> [Problem statement]: Lines in the entries below where the word "that" shows up should each be copied.
Top of Provided records
-- ==== Sys2Proof/Laws/Loader.lean ====
section
/-! SUPPORT. The loader's own operations: none undoes the security store, makes a second bank ACTIVE or touches the queue of
commands (R36, R47, R49, R63). -/

namespace Sys2Proof.Laws

open Sys2Proof Sys2Proof.Machine Sys2Proof.Safety

/-- What every operation of the block keeps. -/
structure LoaderKeeps (s t : State) : Prop where
  pending : t.pending = s.pending
  sec : secKept s.sec t.sec
  one : oneActive s → oneActive t

theorem secKept.refl (a : Sec) : secKept a a := ⟨id, fun _ _ h => h, fun _ => le_refl _⟩

theorem secKept.trans {a b c : Sec} (h : secKept a b) (g : secKept b c) : secKept a c :=
  ⟨fun x => g.1 (h.1 x), fun k key x => g.2.1 k key (h.2.1 k key x), fun i => le_trans (h.2.2 i) (g.2.2 i)⟩

theorem LoaderKeeps.refl (s : State) : LoaderKeeps s s := ⟨rfl, secKept.refl _, id⟩

theorem LoaderKeeps.trans {s t u : State} (h : LoaderKeeps s t) (g : LoaderKeeps t u) : LoaderKeeps s u :=
  ⟨g.pending.trans h.pending, secKept.trans h.sec g.sec, fun x => g.one (h.one x)⟩

theorem loaderKeeps_of_eq {s t : State} (h : t.loaderPart = s.loaderPart) : LoaderKeeps s t := by
  simp only [State.loaderPart, Prod.mk.injEq] at h
  obtain ⟨h1, h2, h3⟩ := h
  exact ⟨h3, by rw [h1]; exact secKept.refl _, by simp only [oneActive, bankState, h2]; exact id⟩

/-- Banks change so that no bank becomes ACTIVE. -/
theorem loaderKeeps_setImg (f : Img → Img) (s : State)
    (h : ∀ i, (vget (f s.img).banks i Bank.empty).state = .active → bankState s i = .active) : LoaderKeeps s (setImg f s) :=
  ⟨rfl, secKept.refl _, fun g a b => g (h 0 a) (h 1 b)⟩

theorem loaderKeeps_sameBanks (f : Img → Img) (s : State) (h : ∀ m, (f m).banks = m.banks) : LoaderKeeps s (setImg f s) :=
  loaderKeeps_setImg f s fun i hi => by rw [h] at hi; exact hi

theorem loaderKeeps_setBank (i : Nat) (f : Bank → Bank) (s : State)
    (h : ∀ b, (f b).state = .active → b.state = .active) : LoaderKeeps s (setBank i f s) := by
  refine loaderKeeps_setImg _ s fun j hj => ?_
  have hv : vget (vmod s.img.banks i f) j Bank.empty = if j = i then (if j < 2 then f (vget s.img.banks j Bank.empty) else Bank.empty) else vget s.img.banks j Bank.empty := by
    split
    · subst j
      split
      · rw [vget_vmod _ _ _ _ ‹_›]
      · simp [vget, *]
    · exact vget_vmod_ne _ _ _ _ _ ‹_›
  simp only [hv] at hj
  split at hj
  · split at hj
    · exact h _ hj
    · simp [Bank.empty] at hj
  · exact hj

theorem noteRefusal_keeps (r : RefuseReg) (s : State) : LoaderKeeps s (noteRefusal r s) :=
  ⟨rfl, ⟨id, fun _ _ h => h, fun _ => le_refl _⟩, id⟩

theorem refuse_keeps (r : RefuseReg) (seq : Nat) (s : State) : LoaderKeeps s (refuse r seq s) :=
  (noteRefusal_keeps r s).trans (loaderKeeps_of_eq (by simp [refuse]))

theorem emptyBank_keeps (i : Nat) (s : State) : LoaderKeeps s (emptyBank i s) := loaderKeeps_setBank i _ s fun b h => by simp at h

theorem loaderIdle_keeps (s : State) : LoaderKeeps s (loaderIdle s) := loaderKeeps_sameBanks _ s (by intro; rfl)

theorem begin_keeps (p : Port) (s : State) : LoaderKeeps s (begin_ p s) :=
  (loaderKeeps_setBank (sessionBank s) _ s fun b h => by simp at h).trans (loaderKeeps_sameBanks _ _ (by intro; rfl))

theorem dropSession_keeps (s : State) : LoaderKeeps s (dropSession s) := (emptyBank_keeps _ s).trans (loaderIdle_keeps _)

theorem sessionLost_keeps (s : State) : LoaderKeeps s (sessionLost s) := by
  unfold sessionLost; split
  · exact (dropSession_keeps s).trans (refuse_keeps _ _ _)
  · exact LoaderKeeps.refl s

theorem startSwitch_keeps (s : State) : LoaderKeeps s (startSwitch s) :=
  ((loaderKeeps_setBank (sessionBank s) (fun b => { b with held := false }) s fun b h => h).trans
    (loaderKeeps_sameBanks (fun m => { m with loader := .switchPending, hold := false, step := .commit }) _ fun _ => rfl)).trans
    (loaderKeeps_of_eq (by simp [startSwitch]))

theorem imgCtrl_keeps (p : Port) (v : Word) (s : State) : LoaderKeeps s (imgCtrl p v s).1 := by
  have r := LoaderKeeps.refl s
  simp only [imgCtrl]
  (repeat' split) <;> first
    | exact r
    | exact begin_keeps p s
    | exact dropSession_keeps s
    | exact startSwitch_keeps s
    | exact loaderKeeps_sameBanks (fun m => { m with loader := .verifying, hold := bit v 8 }) s (by intro; rfl)

theorem imageChunk_keeps (p : Port) (a : Nat) (ws : List Word) (s : State) : LoaderKeeps s (imageChunk p a ws s).1 := by
  have r := LoaderKeeps.refl s
  simp only [imageChunk]
  (repeat' split) <;> first
    | exact r
    | exact (loaderKeeps_setBank (sessionBank s) (fun b => { b with mem := memPutWords b.mem (4 * a) ws }) s fun b h => h).trans
        (loaderKeeps_sameBanks (fun m => { m with received := markReceived m.received a ws.length }) _ fun _ => rfl)
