-- ==== Sys2Proof/Tests/Slice0.lean ====
section
/-! SUPPORT. Tests: small states; for every statement with hypotheses a theorem that concrete states and operands meet them, clause
by clause, at the boundaries of their ranges; ill-formed commands; published check values; and single steps whose expected
values are computed from the spec's rules by hand. -/

namespace Sys2Proof.Tests

open Sys2Proof Sys2Proof.Machine Sys2Proof.Safety

set_option Elab.async false
set_option maxRecDepth 100000

/-! ### Small states -/

/-- A grant of an owner. -/
def own (cls idx facet : Nat) : GrantRec := ⟨cls, idx, facet, 1⟩

/-- A small structure: F0 on port A owns every block and most resources, F1 on ports B and C the rest. -/
def img : Image :=
  { len := 0, seq := 1, target := 1, device := 0, site := [], entries := [], sigs := [], lifecycle := 1, facetMask := 3,
    portcMode := 1, portcAddr := 0, cosign := 0, balls := [],
    routes := (List.range 8).map fun k => ⟨k, k, 0, if k < 3 then 1 else 2, 4⟩,
    insts := [⟨0x0101, 0, 0, 0xFF, 0, 0, 0, 0, 0⟩, ⟨0x0301, 0, 0, 0x700, 0, 0, 0, 0, 0⟩, ⟨0x0302, 0, 0, 0x300, 0, 0, 0, 0, 0⟩,
      ⟨0x0401, 0, 0, 0xC00, 0, 0, 0, 0, 0⟩, ⟨0x0501, 0, 0, 0, 0, 0, 0, 0, 0⟩, ⟨0x0601, 0, 0, 0, 0, 0, 0, 0, 0⟩,
      ⟨0x0701, 0, 0, 0x38, 0, 0, 0, 0, 0⟩, ⟨0x0703, 0, 0, 0x40, 0, 0, 0, 0, 0⟩],
    sectors := [], rots := [], facRecs := [⟨0, 1, 0⟩, ⟨1, 6, 0⟩],
    grants := (List.range 10).map (fun b => own 1 (b + 2) 0) ++ [own 3 0 0, own 4 0 0, own 5 1 0, own 6 1 0, own 6 2 0, own 7 0 0, own 7 1 1,
      own 7 6 0, own 8 0 0, own 8 0 1, own 9 0 0, own 9 0 1],
    policies := [⟨6, 2, 0⟩, ⟨7, 1, 0⟩], enrols := [], proofCount := 0, loads := [], budgets := [], framePresets := [],
    facets := [], ackFacet := 0, assessor := [], safPresets := [], accClear := false,
    accDef := [3, 4, 4 + 256, 4 + 512, 4 + 768], legal := [⟨3, 0, 2, 0⟩], profile := [], section_ := [], metPresets := [], digest := [] }

/-- A running device on mains with the structure `img`, its clocks on, outside the safe state. -/
def dev : State :=
  let s := State.reset
  { s with
    str := some img, aon := 1000000
    port := Vector.ofFn fun (p : Fin 3) => { vget s.port p.val PortSt.zero with facet := if p = 0 then some 0 else some 1 }
    pwc := { s.pwc with
      mode := .meter, vmainOk := true, vioOk := true, hfxOk := true, pllLock := true, start := .served, shipping := false
      clk := ⟨true, true, true, true, true⟩ }
    saf := { s.saf with safe := false, cause := 0, entry := 0, togB := true, tokOk := true }
    whl := { s.whl with state := .running } }

/-- `dev` with register values, in force since the latest round boundary too. -/
def devCfg (c : List (Nat × Word)) : State := { dev with cfg := c, cfgR := c }

/-- A one-word write on port A. -/
def wr (v : Word) : RegWr := ⟨0, false, v⟩

/-- A request frame on port A with its CRC. -/
def frm (cmd addr count : Nat) (data : List Word) : Frame :=
  let f : Frame := ⟨0, false, false, BitVec.ofNat 16 addr, BitVec.ofNat 8 count, data, 0⟩
  { f with crc := crc16 (requestBytes cmd f) }

/-! ### A whole image -/

/-- A table entry of a fixed part: offset and count (Table 1-6). -/
def tab (off count : Nat) : List Byte := leBytes 2 off ++ leBytes 2 count

/-- The FRAME body: one KN-PREP instance in one flex sector, F0 on port A, the pump-run grant and its policy (Tables 1-6, 1-7). -/
def frameBody : List Byte :=
  leBytes 8 1 ++ tab 0 0 ++ tab 0 0 ++ tab 0x34 1 ++ tab 0x44 64 ++ tab 0x144 2 ++ tab 0x148 1 ++ tab 0x14C 1 ++ tab 0x150 1 ++ tab 0 0
    ++ tab 0x154 1 ++ tab 0 0
    ++ (leBytes 2 0x0901 ++ leBytes 2 0 ++ leBytes 4 0x4000 ++ leBytes 2 0 ++ leBytes 2 (stateSize 0x0901 0) ++ leBytes 4 0xFFFF)
    ++ [0, 1, 0, 1] ++ (List.range 63).flatMap (fun n => leBytes 4 (n + 1))
    ++ leBytes 4 0 ++ [0, 1, 0, 0] ++ [9, 0, 0, 1] ++ [7, 1, 0xFF, 0xFF]
    ++ leBytes 2 120 ++ leBytes 126 0 ++ leBytes 4 1920

/-- The three bodies: F0 acknowledges, no assessor; no accumulators (Tables 1-6, 12-6, 1-8). -/
def bodies : List (Nat × List Byte) := [(1, frameBody), (3, leBytes 72 0), (4, leBytes 24 0)]

/-- Header but its CRC, directory and bodies, with IMAGE_SEQ (Tables 1-2, 1-3). -/
def imageHead : List Byte :=
  leBytes 4 0x4654414C ++ leBytes 2 1 ++ leBytes 2 0x40 ++ leBytes 4 diagId ++ leBytes 4 catalogue ++ leBytes 4 1220 ++ leBytes 4 7
    ++ [1, 3, 0, 0] ++ leBytes 12 0 ++ leBytes 4 1016 ++ leBytes 4 3 ++ leBytes 12 0

/-- A directory entry. -/
def dirBytes (off : Nat) (x : Nat × List Byte) : List Byte :=
  [BitVec.ofNat 8 x.1, 0, 0, 0] ++ leBytes 4 off ++ leBytes 4 x.2.length ++ leBytes 4 1 ++ sha256 x.2
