-- ==== Sys2Proof/Word.lean ====
section
/-!
DEFINITION. The word types of the QP-24: bytes, 32-bit registers, and sparse tables.
-/
namespace Sys2Proof

/-- One byte. -/
abbrev Byte := BitVec 8

/-- One register, or one result word (R485). -/
abbrev W32 := BitVec 32

/-- A sparse table: (key, value) pairs in strictly rising order of key. An unlisted key holds the
table's default, which its reader names, and no listed value equals that default. -/
abbrev Tbl (V : Type) := List (Nat × V)

/-- A 64 B line or any other run of bytes, lowest address first (R5). -/
abbrev Bytes := List Byte

end Sys2Proof
end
Bottom of Provided records
> [Written response]:
/-- Banks change so that no bank becomes ACTIVE. -/
/-! SUPPORT. Tests: small states; for every statement with hypotheses a theorem that concrete states and operands meet them, clause
table's default, which its reader names, and no listed value equals that default. -/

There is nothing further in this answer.